Pendant quatre ans, le BET Tribu a évalué la pertinence des solutions retenues pour ce lycée et mesuré la concordance entre objectifs initiaux de consommation énergétique et comportement réel du bâtiment. Ainsi, le bilan global a permis d'améliorer les performances tout en réduisant les coûts d'exploitation et de maintenance.

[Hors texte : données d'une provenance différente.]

/-- A BEDROCK packet handed to its controller (R385, R502). -/
def State.queueBedrock (s : State) (q kind : Nat) (close : Bool) : State :=
  s.handOver q kind (fun s n w asid =>
    let g := w.getD 1 0
    let sl := fld g 16 2
    let m := BitVec.ofNat 16 (fld g 0 16)
    if m == 0 || (maskGroups m).any (fun k => (s.group sl k).disabled) then s.hostDone (some (q, n)) 32 0
    else
      let (id, s) := s.fresh
      s.send 0 hostEp (bedCtl sl) (.bedrockRequest (BedReq.mk close sl m true asid none hostEp 0 0 id false (some (q, n)) 0)))
/-- `BEDROCK_OPEN` (R502). -/
def execBedrockOpen (q : Nat) (s : State) : Out := .next (s.queueBedrock q 6 false)
/-- `BEDROCK_SEAL` (R502). -/
def execBedrockSeal (q : Nat) (s : State) : Out := .next (s.queueBedrock q 7 true)

/-- `SWAP_ASID` (R502, R504). -/
def execSwapAsid (q : Nat) (s : State) : Out :=
  .next (s.handOver q 8 (fun s n w _ =>
    let a := BitVec.ofNat 16 (fld (w.getD 1 0) 0 16)
    if s.asidOk a then (s.modQueue q (fun x => { x with asid := a })).hostDone (some (q, n)) 0 0 else s.hostDone (some (q, n)) 33 0))

/-- `QUANTUM_EXPIRY` (R507): slots held for a whole quantum are taken back, oldest mapping first, while a WAITING queue remains. -/
def execQuantumExpiry (s : State) : Out :=
  let held := sortBy (fun p => p.2.mapSeq) (s.fe.queues.filter (fun p => p.2.st == 3 && p.2.epoch < s.fe.epoch))
  let take := held.take s.fe.waiting.length
  let s := take.foldl (fun t p => t.modQueue p.1 (fun x => { x with evict := true })) s
  let s := take.foldl (fun t p => if (t.queue p.1).cur.isSome || t.reading p.1 then t else t.leaveSlot p.1 2) s
  -- what is mapped in this moment holds its slot for the whole of the quantum that begins
  .next (s.modFe (fun f => { f with epoch := f.epoch + 1 }))
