/-- FP64 elements over pairs of lanes (R274). -/
def lanePairs : List Half → List Nat
  | a :: b :: l => (a.toNat + b.toNat * 2 ^ 32) :: lanePairs l
  | _ => []
/-- The elements of width `w` of a register's lanes (R274). -/
def elems (w : Nat) (l : List Half) : List Nat :=
  if w == 64 then lanePairs l else l.flatMap (fun v => (List.range (32 / w)).map (fun k => (v.toNat >>> (w * k)) % 2 ^ w))
/-- `n` lanes from elements of `w` bits, `p` to a lane. -/
def packLanes (p w : Nat) : Nat → List Nat → List Half
  | 0, _ => []
  | n + 1, els => BitVec.ofNat 32 (packFields w (els.take p)) :: packLanes p w n (els.drop p)
/-- The lanes that hold elements of width `w` (R274). -/
def packElems (w : Nat) (els : List Nat) : List Half :=
  if w == 64 then els.flatMap (fun e => [BitVec.ofNat 32 e, BitVec.ofNat 32 (e >>> 32)])
  else packLanes (32 / w) w (els.length / (32 / w)) els
/-- An element as an integer by its tag (R277). -/
def elemInt (t : Tag) (e : Nat) : Int :=
  let w := tagBits t
  if tagSigned t && e ≥ 2 ^ (w - 1) then (e : Int) - 2 ^ w else e
/-- Element results with their flags ORed (R287). -/
def withFlags (l : List (Nat × FlagSet)) : List Nat × FlagSet := (l.map Prod.fst, l.foldl (fun f p => f ||| p.2) 0)

/-! ## Guards (R276, R277, R284) -/

/-- What a vector instruction is checked by: its slot, its vector sources and destination, whether a reserved code or
register makes it illegal, whether it is an FP64 operation, whether its tags are accepted, and its result's tag. -/
structure VIn where
  aSlot : Bool
  srcs : List Reg
  dst : Option Reg
  bad : Bool
  pairs : Bool
  ok : Bool
  rtag : Tag
  deriving DecidableEq, Repr

/-- The instruction word of a slot. -/
def State.slotWord (s : State) (a : Bool) : Nat := (if a then s.iss.w1 else s.iss.w0).toNat
/-- EVAL of cause 56 (R276). -/
def State.eval56 (s : State) (a : Bool) : Word := BitVec.ofNat 64 (s.cf.nLanes * 2 ^ 32 + s.slotWord a)
/-- EVAL of cause 57 (R286). -/
def State.eval57 (s : State) (a : Bool) (code : Nat) (r : Reg) : Word :=
  BitVec.ofNat 64 (code * 2 ^ 37 + r.toNat * 2 ^ 32 + s.slotWord a)
/-- EVAL of cause 24 (R277): the tags of up to three vector sources, counted in the order rs1, rs2, rd: the index of a VLDX first, the
index of a VSTX and then its data, which the spec does not settle (DESIGN CHOICE; log entry 55). -/
def State.eval24 (s : State) (a : Bool) (srcs : List Reg) : Word :=
  let t := fun (i : Nat) => match srcs[i]? with | some r => tagCode (s.cf.getTag r) | none => 0
  BitVec.ofNat 64 (t 2 * 2 ^ 40 + t 1 * 2 ^ 36 + t 0 * 2 ^ 32 + s.slotWord a)

/-- The bound stream of a register, if any (R282). -/
def Frame.boundOf (f : Frame) (r : Reg) : Option Stream :=
  if r.toNat ≥ 28 && (f.stream (r.toNat - 28)).bound then some (f.stream (r.toNat - 28)) else none
/-- The results outstanding for a bound write stream. -/
def Frame.outsTo (f : Frame) (t : Stream) : Nat := (f.outs.filter (fun q => q.sid == t.sid && !q.dead)).length

/-- The code of cause 57 for a source (R284). -/
def Frame.srcCode (f : Frame) (r : Reg) : Option (Nat × Reg) :=
  match f.boundOf r with
  | none => none
  | some t => if t.write then some (2, r) else if t.steps ≤ t.pos then some (0, r) else none
/-- The code of cause 57 for a destination (R284). -/
def Frame.dstCode (f : Frame) (r : Reg) : Option (Nat × Reg) :=
  match f.boundOf r with
  | none => none
  | some t => if !t.write then some (3, r) else if t.steps ≤ t.pos + t.buf.length + f.outsTo t then some (1, r) else none
/-- The first stream fault of an instruction. -/
def Frame.streamFault (f : Frame) (srcs : List Reg) (dst : Option Reg) : Option (Nat × Reg) :=
  match srcs.findSome? f.srcCode with
  | some c => some c
  | none => dst.bind f.dstCode
/-- Whether a result's tag differs from that of the write stream it goes to (R284). -/
def Frame.streamTagBad (f : Frame) (dst : Option Reg) (t : Tag) : Bool :=
  match dst.bind f.boundOf with
  | some st => st.write && st.tag != t
  | none => false
/-- Why a bundle waits on a stream (R11, R284). -/
def Frame.streamHold (f : Frame) (srcs : List Reg) (dst : Option Reg) : Option Hold :=
  match srcs.find? (fun r => match f.boundOf r with | some t => !t.write && t.buf.isEmpty | none => false) with
  | some r => some (.streamEmpty (r.toNat - 28))
  | none => match dst with
    | none => none
    | some r => match f.boundOf r with
      | some t => if t.write && 4 ≤ t.buf.length + f.outsTo t then some (.streamFull (r.toNat - 28)) else none
      | none => none

/-- The head of a read stream consumed at issue: the next step becomes the head (R284). -/
def State.consume1 (s : State) (r : Reg) : State :=
  let f := s.cf
  match f.boundOf r with
  | none => s
  | some t =>
    if t.write then s
    else
      let j := r.toNat - 28
      let t' := { t with pos := t.pos + 1, buf := t.buf.drop 1 }
      let s := s.setCf (f.putStream j t')
      let s := match t'.buf with
        | [] => s
        | b :: _ => s.putHead s.iss.ep s.iss.win j t b
      if t'.pos + t'.buf.length < t.steps then s.later (.streamFill s.iss.ep s.iss.win j) else s
/-- Every distinct read stream among the sources consumed once (R284). -/
def State.consume (s : State) (srcs : List Reg) : State := srcs.eraseDups.foldl State.consume1 s

/-- The guards of a vector instruction in the order of R277, then its effect and its streams. A read stream whose head has not arrived
holds the bundle before anything is made of its register; a full write stream holds it unless the instruction faults. -/
def State.vGuard (s : State) (v : VIn) (go : State → State) : State :=
  let f := s.cf
  if v.bad then (if v.aSlot then s.illegalA else s.illegalC)
  else if f.nLanes == 0 || (v.pairs && f.nLanes % 2 == 1) then s.raise 56 (s.eval56 v.aSlot)
  else match f.streamFault v.srcs v.dst with
    | some (c, r) => s.raise 57 (s.eval57 v.aSlot c r)
    | none =>
      if !v.ok || f.streamTagBad v.dst v.rtag then s.raise 24 (s.eval24 v.aSlot v.srcs)
      else match f.streamHold v.srcs v.dst with
        | some (.streamEmpty j) => (s.hold (.streamEmpty j)).later (.streamFill s.iss.ep s.iss.win j)
        | some h => if (go s).iss.stop == .fault then go s else s.hold h
        | none =>
          let t := go s
          if t.iss.stop == .go then t.consume v.srcs else t
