/-! ## A word of the window (R525) -/

/-- Whether CLASS and INST name a block. -/
def blockExists (cls i : Nat) : Bool :=
  match cls with
  | 0 => decide (epClass i ≤ 1) && epValid i
  | 1 => decide (epClass i ≤ 1) && epValid i
  | 2 => epClass i == 0
  | 3 => i < 512
  | 4 => i < 512
  | 5 => i < 512
  | 6 => epClass i == 2 && epValid i
  | 7 => epClass i == 3 && decide (0x20 ≤ i % 1024) && decide (i % 1024 < 0x40)
  | 8 => i < 4
  | 9 => i < 4
  | 10 => i ≤ 516
  | _ => i == 0 && decide (cls ≤ 14)

/-- What a word of the window reads as; a disabled core's block reads as zero (R526). -/
def State.winWord (s : State) (cls i off : Nat) : Option Word :=
  if !blockExists cls i then none
  else if cls ≤ 2 && s.disabled i then some 0
  else match cls with
    | 0 => s.fuWord i off
    | 1 => s.muWord i off
    | 2 => s.portWord i off
    | 3 => s.poolWord i off
    | 4 => s.arrayWord i off
    | 5 => s.routerWord i off
    | 6 => s.engineWord i off
    | 7 => s.homeWord i off
    | 8 => s.bedWord i off
    | 9 => s.graphWord i off
    | 10 => s.treeWord i off
    | 11 => s.termWord off
    | 12 => s.guestWord off
    | 13 => s.moduleWord off
    | _ => s.capWord off

end Sys2Proof.Machine
end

PROGRAMME Recherche d'utilisation d'énergies naturelles

Au-delà des règlements d'urbanisme, les exi­gences concours visaient à l'intégration environnementale au site, à la maîtrise des consommations d'énergie et d'eau et au confort thermique, visuel, acoustique et olfactif. Sur une parcelle de 50 000 m², l'équipe lauréate Pierre Tourre a conçu son bâtiment comme une succession d'entités fragmentées perpendiculaires aux courbes de niveaux afin de casser le mistral et de l'utiliser. Sur la pente est-ouest, les fonctions collectives s'inscrivent en porte-à-faux sur un socle à rez-de-chaussée. Le projet divise quatre unités fonctionnelles d'enseignement orientées nord-sud, à l'abri des brises septentrionales (amphithéâtre, restaurant et cyber-cafétaria) et deux unités centrales de formes aléatoires en contrepoint. En thermique, 2/3 des besoins d'été sont couverts par l'énergie solaire. La priorité a été donnée aux matériaux nécessitant peu de maintenance, aux matériaux traditionnels, comme le bardage en lames de châtaignier bouillies dans de l'huile de la salle polyvalente, et aux équipements intégrés, comme cette ombrière bois dotée de panneaux photovoltaïques à l'entrée du bâtiment. Un soin particulier est apporté à la ventilation naturelle assistée et contrôlée (VNAC). Chaque bâtiment d'enseignement est bâti au-­dessus d'un préau dont le plafond régule l'arrivée d'air. Ce dernier circule ainsi entre dalle béton et plancher collaborant, avant d'être aspiré au ras des fenêtres des classes. Puis, il s'évacue en partie haute des cloisons à travers un caisson acoustique, avant d'être extrait en toiture par des tourelles à hélices de type Edmonds. Ces extracteurs, sur le principe des pièges à vent de l'architecture moyen-orientale, sont équipés d'un registre motorisé, asservi à la vitesse du vent et à la température. L'hiver, l'air est chauffé par le double plancher alors que l'été, il est tempéré par la végétation extérieure, fonctionnant la nuit en « night cooling ». En terme de coût global, la prise en compte des coûts de fonctionnement et maintenance HQE aboutit au déplacement de dépenses d'investissement (environ 7 et 8 %) amorti sur 8 ans. Ratio que le BET Economie Arche Med évalue en 2003 à 11 000 Y/élève.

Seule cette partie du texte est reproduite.